NO 2000bp_og_core/mafftgroups/gp1.fa /scratch1/users/bheimbu/avp/oribatida/2000bp_og_core/fasttree/gp1.fa.fasttree scaffold7428_size4981
HGT 2000bp_og_core/mafftgroups/gp17.fa /scratch1/users/bheimbu/avp/oribatida/2000bp_og_core/fasttree/gp17.fa.fasttree scaffold7841_size5308
COMPLEX 2000bp_og_core/mafftgroups/gp33.fa /scratch1/users/bheimbu/avp/oribatida/2000bp_og_core/fasttree/gp33.fa.fasttree scaffold5080_size6865
and *out_ai.out
file like this...
query name donor ingroup AI HGTindex query hits number AHS outg_pct
scaffold7428_size4981 Uniref90|UniRef90_UPI00236585EA:16:65.6:0.0:930 Uniref90|UniRef90_A0AA38IBE4:2:73.1:0.0:1045 0.0 -115.0 500 214760.3805765278 93
scaffold15819_size3298 Uniref90|UniRef90_A0A918QQU7:11:65.7:0.0:937 Uniref90|UniRef90_A0AA38IBE4:2:72.6:0.0:1039 0.0 -102.0 500 216133.42592125913 93
scaffold7841_size5308 Uniref90|UniRef90_A0A919J7Y8:1:66.0:9.64e-45:154 Uniref90|UniRef90_A0A914DH25:302:56.6:2.39e-33:129 26.236393373249513 25.0 500 18459.662785971963 99
scaffold7428_size4981 Uniref90|UniRef90_UPI00236585EA:16:65.6:0.0:930 Uniref90|UniRef90_A0AA38IBE4:2:73.1:0.0:1045 0.0 -115.0 500 214718.58133127296 93
scaffold12196_size3834 Uniref90|UniRef90_A0A932I9T7:207:40.1:5.21e-100:317 Uniref90|UniRef90_UPI000719BA09:4:49.0:3.26e-123:380 -53.42830979924969 -63.0 500 -30065.837801365476 2
scaffold9970_size4547 :::: Uniref90|UniRef90_UPI0008114012:4:43.3:1.44e-138:420 -317.3920997195904 -420.0 500 -17870.776102456446 0
Cheers Bastian
Hi @bheimbu,
Your scaffold names are also your gene names. So there is some issue there with how you generated your input.
Cheers, Georgios
Hi @GDKO,
please can you check my attach files, if there are correct? However, I still get the same error (KeyError: 'A7LXT0_NANCO_999999009_3_scaffold7841_size5308'
), so obviously not.
2000bp_og_core.out_ai.out_NANCO.txt fasttree_general_results_NANCO.txt NANCO@999999009@3_mRNA.gff.txt
I didn't do the annotation, got the annotations from someone else.
Cheers Bastian
Hi @bheimbu,
Your gene names in 2000bp_og_core.out_ai.out_NANCO.txt
and fasttree_general_results_NANCO.txt
are the same. However, your gene names in the gff file are not the same as the ones you used for running AvP. In the gff file they are named mRNA1, mRNA2 ... etc
.
Cheers, Georgios
Hi @GDKO
that is, I should rerun the annotation or how to proceed?
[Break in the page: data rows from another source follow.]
-- ==== Sys2Proof/Laws/Ops.lean ====
section
/-! SUPPORT. What the shared operations do: results and exceptions, register access, the byte buffers, the counter. -/

namespace Sys2Proof.Machine

/-! ### Results -/

@[simp] theorem andThen_done (s : State) (k : State → Result) : (Result.done s).andThen k = k s := rfl
@[simp] theorem andThen_raised (c : Cause) (s : State) (k : State → Result) :
    (Result.raised c s).andThen k = .raised c s := rfl
@[simp] theorem andThen_refused (r : Refusal) (k : State → Result) : (Result.refused r).andThen k = .refused r := rfl

theorem andThen_assoc (r : Result) (k l : State → Result) :
    (r.andThen k).andThen l = r.andThen fun s => (k s).andThen l := by cases r <;> rfl

/-- The sequence completes exactly when both parts do. -/
theorem andThen_eq_done {r : Result} {k : State → Result} {t : State} :
    r.andThen k = .done t ↔ ∃ s, r = .done s ∧ k s = .done t := by
  cases r <;> simp

@[simp] theorem conclude_done (s : State) : (Result.done s).conclude = .next s := rfl
@[simp] theorem conclude_raised (c : Cause) (s : State) : (Result.raised c s).conclude = .next (takeException c s) := rfl
@[simp] theorem conclude_refused (r : Refusal) : (Result.refused r).conclude = .refused r := rfl

/-- A control word answers a next state when it is done, or by the exception it raised. -/
theorem conclude_eq_next {r : Result} {t : State} :
    r.conclude = .next t ↔ r = .done t ∨ ∃ c s, r = .raised c s ∧ t = takeException c s := by
  cases r <;> simp [Result.conclude, eq_comm]

theorem code_toNat_le (c : Cause) : c.code.toNat ≤ 6 := by cases c <;> decide

theorem code_toNat_pos (c : Cause) : 1 ≤ c.code.toNat := by cases c <;> decide

/-! ### Registers by index -/

theorem getReg_setReg_self (file : Vector Word 16) (i : Index) (x : Word) : getReg (setReg file i x) i = x := by
  simp [getReg, setReg]

theorem getReg_setReg_ne (file : Vector Word 16) {i j : Index} (x : Word) (h : i ≠ j) :
    getReg (setReg file i x) j = getReg file j := by
  simp only [getReg, setReg]
  exact Vector.getElem_set_ne _ _ (by simpa [BitVec.toNat_inj] using h)

theorem setReg_comm (file : Vector Word 16) {i j : Index} (x y : Word) (h : i ≠ j) :
    setReg (setReg file i x) j y = setReg (setReg file j y) i x := by
  simp only [setReg]
  exact Vector.set_comm _ _ (by simpa [BitVec.toNat_inj] using h)

theorem setReg_setReg (file : Vector Word 16) (i : Index) (x y : Word) :
    setReg (setReg file i x) i y = setReg file i y := by
  simp [setReg]

/-- Two register files are equal when every register is. -/
theorem ext_getReg {u w : Vector Word 16} (h : ∀ i : Index, getReg u i = getReg w i) : u = w := by
  refine Vector.ext fun k hk => ?_
  have := h (BitVec.ofNat 4 k)
  simpa [getReg, Nat.mod_eq_of_lt hk] using this

/-- The index check as a proposition. -/
theorem distinctIndices_iff (a b c d : Index) :
    distinctIndices a b c d = true ↔ a ≠ b ∧ a ≠ c ∧ a ≠ d ∧ b ≠ c ∧ b ≠ d ∧ c ≠ d := by
  simp [distinctIndices, and_assoc]

/-! ### The byte buffers -/

theorem memRead_word (B : Vector Byte 64) (i : Fin 16) : memRead B (4 * i.val) 4 = some (blockWord B i) := by
  have : 4 * i.val ≤ 60 := by omega
  simp [memRead, this]

theorem fillBlock_get (inq : List Byte) (len : Nat) (j : Nat) (hj : j < 64) :
    (fillBlock inq len)[j] = if j < len then inq.getD j 0 else 0 := by
  simp [fillBlock]

theorem loadMessage_get (B : Vector Byte 64) (i : Nat) (hi : i < 16) : (loadMessage B)[i] = blockWord B ⟨i, hi⟩ := by
  simp [loadMessage]

theorem putWord_get (D : Vector Byte 32) (i : Fin 8) (e : Word) (p : Nat) (hp : p < 32) :
    (putWord D i e)[p] = if 4 * i.val ≤ p ∧ p < 4 * i.val + 4 then byteOf e (p - 4 * i.val) else D[p] := by
  simp only [putWord, Vector.getElem_set]
  split_ifs <;> first | rfl | omega | (congr 1; omega)

/-- Byte `p` of the serialized state (R151). -/
theorem serialize_get (h : Vector Word 8) (D : Vector Byte 32) (p : Nat) (hp : p < 32) :
    (serialize h D)[p] = byteOf (h[p / 4]) (p % 4) := by
  simp only [serialize, putWord_get]
  have : p < 32 := hp
  interval_cases p <;> rfl

theorem keyBlock_length (key : Vector Byte 32) {k : Nat} (hk : k ≤ 32) : (keyBlock key k).length = 64 := by
  simp [keyBlock]; omega

/-! ### The counter -/

theorem counter_lt (s : State) : counter s < 2 ^ 64 := by
  have := s.t0.isLt; have := s.t1.isLt; simp only [counter]; omega

/-- Setting the counter to a 64-bit value makes it that value (R13). -/
theorem counter_setCounter {t : Nat} (ht : t < 2 ^ 64) (s : State) : counter (setCounter t s) = t := by
  simp only [counter, setCounter_t0, setCounter_t1, BitVec.toNat_ofNat]; omega

theorem counter_advanceCounter {inc : Nat} {s : State} (h : counter s + inc < 2 ^ 64) :
    counter (advanceCounter inc s) = counter s + inc := counter_setCounter h s

/-- The counter depends on its two words only. -/
theorem counter_congr {s t : State} (h0 : s.t0 = t.t0) (h1 : s.t1 = t.t1) : counter s = counter t := by
  simp [counter, h0, h1]

@[simp] theorem counter_takeBlock (len : Nat) (s : State) : counter (takeBlock len s) = counter s := by
  simp [counter]
@[simp] theorem counter_compress (s : State) : counter (compress s) = counter s := by
  simp [counter]
@[simp] theorem counter_setLastBlock (b : Bool) (s : State) : counter (setLastBlock b s) = counter s := by
  simp [counter]

theorem counterPasses_iff (inc : Nat) (s : State) : counterPasses inc s = true ↔ 2 ^ 64 ≤ counter s + inc := by
  simp [counterPasses]

end Sys2Proof.Machine
end

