-- ==== Sys2Proof/Laws/PerInstr.lean ====
section
/-! SUPPORT. One lemma per control word: its encoding carries an opcode of the map, never a reserved one (spec 30_encoding R57, R58). -/

namespace Sys2Proof.Laws

/-- The opcode field of the encoding is one of 0x1 to 0xB (R57); 0x0 and 0xC to 0xF are reserved (R58). -/
def OpField.Statement (i : Instr) : Prop := 1 ≤ (nibble (encode i) 28).toNat ∧ (nibble (encode i) 28).toNat ≤ 11

theorem OpField.g (a b c d sx sy : Index) : OpField.Statement (.g a b c d sx sy) := by
  rw [OpField.Statement, nibble_toNat, encode_g_toNat]
  omega

theorem OpField.vinit : OpField.Statement .vinit := by unfold OpField.Statement; decide

theorem OpField.fold : OpField.Statement .fold := by unfold OpField.Statement; decide

theorem OpField.round (r : Index) : OpField.Statement (.round r) := by
  rw [OpField.Statement, nibble_toNat, encode_round_toNat]
  omega

theorem OpField.f : OpField.Statement .f := by unfold OpField.Statement; decide

theorem OpField.init (n k : Byte) : OpField.Statement (.init n k) := by
  rw [OpField.Statement, nibble_toNat, encode_init_toNat]
  omega

theorem OpField.absorb : OpField.Statement .absorb := by unfold OpField.Statement; decide

theorem OpField.final (len : BitVec 7) : OpField.Statement (.final len) := by
  rw [OpField.Statement, nibble_toNat, encode_final_toNat]
  omega

theorem OpField.extract : OpField.Statement .extract := by unfold OpField.Statement; decide

theorem OpField.hash (n klen : Byte) (slen plen : Index) : OpField.Statement (.hash n klen slen plen) := by
  rw [OpField.Statement, nibble_toNat, encode_hash_toNat]
  omega

theorem OpField.hash256 : OpField.Statement .hash256 := by unfold OpField.Statement; decide

end Sys2Proof.Laws
end

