-- ==== Sys2Proof/Tests/Slice0.lean ====
section
/-! SUPPORT. The model's own tests: operand checks, decoding from words written out from the spec, one step of each control word against spec/95_test_vectors.md, and a state that meets the hypotheses of each obligation. -/

namespace Sys2Proof.Tests

open Sys2Proof Sys2Proof.Machine Sys2Proof.Safety

/-! ### Helpers -/

/-- A field of the next state; `none` for a refusal. -/
def after {α : Type} (o : Host.Outcome State Fault Refusal) (field : State → α) : Option α :=
  match o with
  | .next t => some (field t)
  | .fault _ => none
  | .refused _ => none

/-- A register file from its first words, zeros beyond. -/
def words {n : Nat} (ws : List Word) : Vector Word n := Vector.ofFn fun i => ws.getD i.val 0

/-- A byte register from its first bytes, zeros beyond. -/
def octets {n : Nat} (bs : List Byte) : Vector Byte n := Vector.ofFn fun i => bs.getD i.val 0

/-- The bytes 00 01 02 ... of length `len` (95 section 3.10, "seq"). -/
def seqBytes (len : Nat) : List Byte := (List.range len).map fun i => BitVec.ofNat 8 i

/-- Reset with every register counted as written. -/
def armed : State := { State.reset with written := ⟨true, true, true, true, true, true, true, true⟩ }

/-- A started invocation with `inq` waiting and the counter at `t1`, `t0`. -/
def started (inq : List Byte) (t1 t0 : Word) : State :=
  { armed with phase := .continuing, inq := inq, t1 := t1, t0 := t0, nn := 32 }

/-- An invocation whose final block has been compressed. -/
def finished (nn : Byte) : State := { armed with phase := .final, f0 := true, nn := nn }

/-- Reset with a request at the port, its control word not placed yet. -/
def requesting (key salt pers msg : List Byte) : State :=
  { State.reset with request := ⟨0, octets key, octets salt, octets pers, msg⟩ }

/-! ### Operand checks: an ill-formed term for each, refused -/

theorem test_equal_indices_refused : wellFormed (.g 0 0 8 12 0 1) = false ∧ wellFormed (.g 0 4 8 4 0 1) = false ∧
    wellFormed (.g 3 4 9 3 0 1) = false ∧ wellFormed (.g 0 4 8 12 5 5) = true := by decide

theorem test_round_ten_refused : wellFormed (.round 10) = false ∧ wellFormed (.round 9) = true := by decide

theorem test_final_65_refused : wellFormed (.final 65) = false ∧ wellFormed (.final 64) = true := by decide

/-! ### Decoding: each word written out bit by bit from its format (30 R51 to R56) -/

/-- Format M: op 0001, 0000, a 0001, b 0110, c 1011, d 1100, sx 0011, sy 1001 (95 G10). -/
theorem test_decode_g : decode (0b0001#4 ++ 0b0000#4 ++ 0b0001#4 ++ 0b0110#4 ++ 0b1011#4 ++ 0b1100#4 ++ 0b0011#4 ++ 0b1001#4) =
    .ok (.g 1 6 11 12 3 9) := by decide

/-- Format Z: op 0010. -/
theorem test_decode_vinit : decode (0b00100000000000000000000000000000#32) = .ok .vinit := by decide

/-- Format Z: op 0011. -/
theorem test_decode_fold : decode (0b00110000000000000000000000000000#32) = .ok .fold := by decide

/-- Format R: op 0100, r 1001. -/
theorem test_decode_round : decode (0b01000000000000000000000000001001#32) = .ok (.round 9) := by decide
To give you a bit more background info: I've used fDOG to search for orthologs of bacterial and fungal origin in oribatid genomes. The found orthologs were then used to search for HGTs with avp. That's why my names are so differently between gff and other files.
Cheers Bastian
Hi @bheimbu,
The hgt_local_score was designed to check the locality of the genes detected as potential HGTs from AvP in the genome assembly. The idea is that if a gene is an HGT then it will be in a region surrounded by non-HGT genes. There can be a case of course that a bigger region was inserted into the genome. So this score can identify regions which are either contamination in the genome assembly or HGT-rich regions.
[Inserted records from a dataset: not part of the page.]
-- ==== Sys2Proof/Machine/StateFabric.lean ====
section
/-! DEFINITION. The state of the module's topology, partitions, network, jig loader, memory tiers and streams (chapters
01, 03, 06 to 09). -/

namespace Sys2Proof.Machine

/-- The module states of R264. -/
inductive ModState where
  | cold | bringup | service | reduced | outOfService | safe | recovery
deriving DecidableEq, Repr

/-- The partition states of R262. -/
inductive PartState where
  | off | loading | ready | running | draining | halted | failed
deriving DecidableEq, Repr

/-- Module state (R264), the service dies that have failed (R47), and the bring-up in progress: its stage, whether a thermal
trip holds it, and when the state or stage began (R493, R504, R506). -/
structure Sys where
  st : ModState := .cold
  svcFailed : List Nat := []
  stage : Nat := 0
  stageHeld : Bool := false
  stageAt : Nat := 0
deriving DecidableEq, Repr

/-- The map of one die row (R51): absorb position, dead mask, and whether a bit of the mask comes from the field. -/
structure RowMap where
  absorb : Nat := 14
  dead : Nat := 0
  field : Bool := false
deriving DecidableEq, Repr

/-- One entry of the field retirement list kept in flash (R51, R113, R300). -/
inductive Retire where
  | core (phys : Nat)
  | rowRepair (phys row : Nat)
  | colRepair (phys col : Nat)
  | link (phys dir : Nat)
  | t0Line (core bank line : Nat)
  | t1Row (die stack row : Nat)
deriving DecidableEq, Repr

/-- The topology block and what it is built from (R31, R47 to R52, R115, R122, R225, R241). Cores are logical indices
140 v + u unless called physical (150 row + column); directions are 1 N, 2 E, 3 S, 4 W. `deadLinks` holds the retired link directions
by sender: a physical core and its direction, or 32,768 + a ring die and its channel; `deadPorts` the router ports at which they
arrive (R25); `lanes` the failed data wires that the repair wires of a direction stand for, by fuse or since a remap, with key 64 × sender + port,
and `lanesFound` those that link calibration has found since; `markedLinks` the router or ring die that found a slip and its input port; `engineBad` lists the
engines that a self-test has found beyond repair, `ringFound` the ring dies that the bring-up in progress has found unhealthy,
`darkMap` the dies that were dark at the last remap. While `reducedActive`, every engine is in reduced-array mode with the masks `rowMask` and
`colMask`; `arrayMasks` holds, by physical core, the masks of an engine in that mode with masks of its own (R114, R115). -/
structure Topo where
  fuseDead : KMap Nat := []
  retire : List Retire := []
  engineBad : List Nat := []
  applied : List Retire := []
  coreMap : KMap RowMap := []
  epoch : Nat := 0
  ringBad : List Nat := []
  deadLinks : List (Nat × Nat) := []
  runDead : List Nat := []
  markedRouters : List Nat := []
  markedLinks : List (Nat × Nat) := []
  ringFound : List Nat := []
  dark : List Nat := []
  darkMap : List Nat := []
  repair : KMap Repair := []
  fuseSel : Nat := 0
  reducedActive : Bool := true
  rowMask : Nat := 2 ^ 33 - 1
  colMask : Nat := 2 ^ 33 - 1
  arrayMasks : KMap (Nat × Nat) := []
  deadPorts : List (Nat × Nat) := []
  lanes : KMap (List Nat) := []
  lanesFound : KMap (List Nat) := []
deriving DecidableEq, Repr

/-- The phases of KRF_STATUS (R451). -/
inductive KrfPhase where
  | idle | awaitingCut | dumping | writing | restoring
deriving DecidableEq, Repr

/-- A pool tile of a kerf still to be written (R432, R433): its pool address, its transit bytes, the Terourn pages
whose last tile it is, the tiles of Terourn space that it is made from, and for these its shard and its place in it. -/
structure KerfTile where
  addr : Nat
  payload : List Byte
  pages : List Nat := []
  src : List Nat := []
  part_ : Nat × Nat := (0, 0)
deriving DecidableEq, Repr

/-- A take in progress (R425 to R433): the queue that runs it, mode, generation, area, map, start, cut, and the tiles to
write in the order of R433; the first of them is sent and not yet acknowledged when `sent`. -/
structure Take where
  queue : Nat := 0
  gate : Bool := false
  generation : Nat := 0
  dest : Nat := 0
  area : Nat := 0
  map : List Byte := []
  startAt : Nat := 0
  cutSk : Nat := 0
  cutSeq : Nat := 0
  tiles : List KerfTile := []
  sent : Bool := false
deriving DecidableEq, Repr

/-- What a restore reads (R440, R441): first tiles of the manifests, their other tiles, then shard tiles. -/
inductive RestoreStage where
  | heads | manifests | shards
deriving DecidableEq, Repr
I think you have misunderstood the purpose of this score. To run this program you need the genes and the gff of one assembly. For example, you have data from one oribatid genome. You run the AvP pipeline to identify potential HGT candidates from your gene set and then you run hgt_local_score to see in which regions in your genome those genes fall.
Cheers, Georgios
Hi @GDKO
I got the idea right, trust me. But I only want to know whether certain genes (found by fDOG) represent true HGTs or not. It's actually just a matter of how my data (i.e. gff files and output from fDOG) assigns names, right? So what I have to do is to manipulate my data to get it in the right format.
My question would be: Do you have an example data set to see how the files should look like?
Cheers Bastian
Your software has worked really well for me! I'm now trying to run the HGT local score script but am getting errors parsing the GFF3 file.
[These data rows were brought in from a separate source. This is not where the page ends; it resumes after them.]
-- ==== Sys2Proof/WellFormed.lean ====
section
/-! DEFINITION. Well-formed commands: the places a command names exist on the module (R12, R17, R18, R50). -/

namespace Sys2Proof

open Sys2Proof.Machine

/-- A logical core index 140 v + u (R17). -/
def okCore (c : Nat) : Bool := c < 19600
/-- A thread of a core (R195). -/
def okThread (t : Nat) : Bool := t < 8
/-- A partition (R12). -/
def okPart (p : Nat) : Bool := p < 16
/-- A command queue (R393). -/
def okQueue (q : Nat) : Bool := q < 1024
/-- An optical port (R18). -/
def okPort (p : Nat) : Bool := p < 48
/-- A ring die (R50). -/
def okRing (n : Nat) : Bool := n < 64
/-- A compute die 10 y + x (R17). -/
def okDie (d : Nat) : Bool := d < 100
/-- A place of a temperature: a compute die, ring die n as 100 + n, stack k as 164 + k (R481). -/
def okPlace (d : Nat) : Bool := d < 188
/-- A cluster cx + 20 cy (R17). -/
def okCluster (c : Nat) : Bool := c < 400
/-- A place packets arrive: a core, or 32,768 + n for ring die n. -/
def okSite (s : Nat) : Bool := s < 19600 || (32768 ≤ s && s < 32832)
/-- A route (R207). -/
def okRoute (r : Nat) : Bool := 1 ≤ r && r < 16384
/-- A memory stack (R41). -/
def okStack (k : Nat) : Bool := k < 24
/-- An endpoint of a core (R214). -/
def okEndpoint (e : Nat) : Bool := e < 64
/-- A regulator phase: 64 of the core rail and 4 of the network rail (R456, R457). -/
def okPhase (p : Nat) : Bool := p < 68
/-- A brick (R454). -/
def okBrick (b : Nat) : Bool := b < 18
/-- A ring group (R453). -/
def okGroup (g : Nat) : Bool := g < 8
/-- A model of a partition (R413). -/
def okModel (i : Nat) : Bool := i < 16
/-- A cause of an AOS interrupt (R522). -/
def okCause (i : Nat) : Bool := i < 7
/-- A flow of a partition (R316). -/
def okFlow (f : Nat) : Bool := f < 256
/-- A window of a core (R317). -/
def okWindow (w : Nat) : Bool := w < 4
/-- A reduction binding of a router (R219). -/
def okBinding (i : Nat) : Bool := i < 16
/-- Words of T1 with errors lie in stacks of the module (R298). -/
def okFound (found : List T1Finding) : Bool := found.all (fun f => okStack f.stack)
/-- A naturally aligned register write in BAR0 or in the 1,024 doorbell pages (R391, R392). -/
def okOffset (o : Nat) (wide : Bool) : Bool := o % (if wide then 8 else 4) = 0 && o < 0x0440_0000

/-- A command names places that exist. -/
def Instr.wellFormed (i : Instr) : Bool :=
  match i with
  | .registerWrite _ offset wide _ => okOffset offset wide
  | .engTagSummaryClear p _ | .networkFlushEnd p | .threadStart p | .drainLimitExpiry p | .herdDeadlineExpiry p _ _ _
  | .resultDeadlineExpiry p _ _ | .cut p | .quietTimeout p | .dumpEnd p => okPart p
  | .tmm c t | .tmmS24 c t | .tmmSub c t | .tmmPg c t | .vecAdd c t | .vecSub c t | .vecMul c t | .fma c t | .vecMin c t
  | .vecMax c t | .cmplt c t | .cmpeq c t | .sel c t | .div c t | .sqrt c t | .recip c t | .rsqrt c t | .exp c t | .exp2 c t
  | .log c t | .log2 c t | .tanh c t | .sigmoid c t | .erf c t | .cvt c t | .rsum c t | .rmax c t | .rmin c t | .softmax c t
  | .layernorm c t | .rmsnorm c t | .nop c t | .halt c t | .signal c t | .wait c t | .fence c t | .br c t | .beqz c t | .bnez c t
  | .bltu c t | .li c t | .add c t | .addi c t | .sub c t | .mul c t | .andOp c t | .orOp c t | .xorOp c t | .shl c t | .shr c t
  | .modi c t | .ldw c t | .stw c t | .send c t | .recv c t | .release c t | .whead c t | .wfull c t | .wfree c t | .tread c t
  | .twrite c t | .tdone c t | .gpush c t | .gwait c t => okCore c && okThread t
  | .stationarySwap c | .eccWriteback c _ | .t0Scrub c _ _ | .lockFault c | .engineSelfTest c _ | .coreFailed c _ => okCore c
  | .resolve c w | .deadlineMiss c w _ => okCore c && okWindow w
  | .packetInject c e => okCore c && okEndpoint e
  | .packetDelivery site route _ | .creditPacket site route _ | .miss site route => okSite site && okRoute route
  | .reductionEmit c b => okCore c && okBinding b
  | .start _ | .armFabric _ | .disarm _ | .stagingComplete _ | .checkingComplete | .writingComplete | .partitionReady
  | .enterRecovery _ | .leaveService _ | .moveComplete _ | .targetedSelfTest _ _ | .ackTimeout _
  | .cxlLinkDown | .cxlLinkUp _ _ | .failover _ _ _ | .batcherVisit | .serve _ _ | .launchReparent | .aosSample _ | .powerGood
  | .meshLock | .fastShed | .shedRelease | .pwrCap _ _ | .pwrMgrHeartbeat _ _ | .managerLost _ | .heldCapExpiry | .overvoltage
  | .inputCollapse | .droopClear | .droopSequence | .droopPowerOff | .aosWatchdog | .mmpFailed _ | .mmpRestart _ | .heartbeat _
  | .grant _ | .cap _ | .aosLeaseClaim _ _ | .claimWindowEnd | .leaseExpiry | .shedLevelPeriod _ _ | .oscillatorCalibration
  | .linkCalibration _ | .agingMonitorRead _ | .telemetryExport | .logFlush | .bringupStage _ | .time _ | .capFrame _ | .coolant _
  | .herdStop _ | .loopTimeout | .trayCapLapse | .logWrite | .irqStatusClear _ _ | .imageVerify _ | .imageWrite _ _ | .quote _ _
  | .certExport _ _ | .custKey _ _ | .enrolBegin _ _ | .treeGenerated | .enrolRequest _ _ | .enrolInstall _ _ | .reset _ _
  | .secData _ | .run _ | .fetch _ | .mateMade | .mateBreak | .standbyUp _ | .standbyLoss | .busMasterEnable _ | .hostAccessFailed _
  | .sidebandFrame _ | .herdStopResend | .imageWriteComplete _ | .cxlCablePresence _ => true
  | .read die r => okRing die && okRoute r.route && okFound r.found
  | .moveTileCopied _ f => okFound f.found
  | .taskEnd e => okPart e.part
  | .write die route | .windowPull die route _ => okRing die && okRoute route
  | .writeDone c route | .unitArrival c route | .switch c route => okCore c && okRoute route
  | .epochEnd die | .serviceDieFail die => okRing die
  | .t1Scrub die stack _ _ _ _ => okRing die && okStack stack
  | .t1Refresh stack | .activationGuard stack _ => okStack stack
  | .pspPull port _ _ | .status port _ _ | .poolAck port _ _ | .gradAck port _ _ | .poolTimeout port | .frameReceive port _
  | .linkDown port _ _ | .linkUp port | .vc0BudgetInterval port | .chunkSegment port _ _ | .gapTimeout port _ | .ack port _ _
  | .nak port _ _ | .waitAnswer port _ _ | .lost port _ _ | .herdAbort port _ _ => okPort port
  | .data k | .poolData k | .launchData k => okPort k.port
  | .stagePullIssue p flow _ | .pullResend p flow _ | .sourceTimeout p flow | .gradAckTimeout p flow | .reparent p flow
  | .childSilent p flow _ | .adoptHoldExpiry p flow _ => okPart p && okFlow flow
  | .herdRun q | .enable _ q | .disable _ q | .queSqTail q _ | .queCqHead q _ | .skip _ q | .retry _ q | .tailWordPoll q
  | .descriptorEntry q _ _ | .fenceWaitSatisfied q | .queueNop q | .partStart q | .taskRun q | .partDrain q | .partUnload q
  | .copyIn q _ | .copyOut q | .sessionOpen q | .sessionSubmit q | .sessionClose q | .completionWrite q | .msixDeferExpiry q
  | .krfTake q | .krfRestore q _ => okQueue q
  | .modelBind _ p idx _ | .batchResult p idx => okPart p && okModel idx
  | .phaseFault die phase => okDie die && okPhase phase
  | .brickFault brick => okBrick brick
  | .efuseTrip die => okDie die
  | .ringEfuseTrip group => okGroup group
  | .clusterWake cl | .wakeDeferralExpiry cl => okCluster cl
  | .thermalTrip die => okPlace die
  | .aosIrqDeferExpiry idx => okCause idx

end Sys2Proof
end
I wasn't sure if the GFF3 file should be the full annotations (gene, mRNA, exon, and CDS) or just the lines that are annotated as "gene" or just those annotated as "mRNA". I've tried all the different combos and it gives the same error. When I grep that ID it is found as a match in the file. My GFF3 has 9 columns in the same format specified so I'm not sure why it can't find the right line.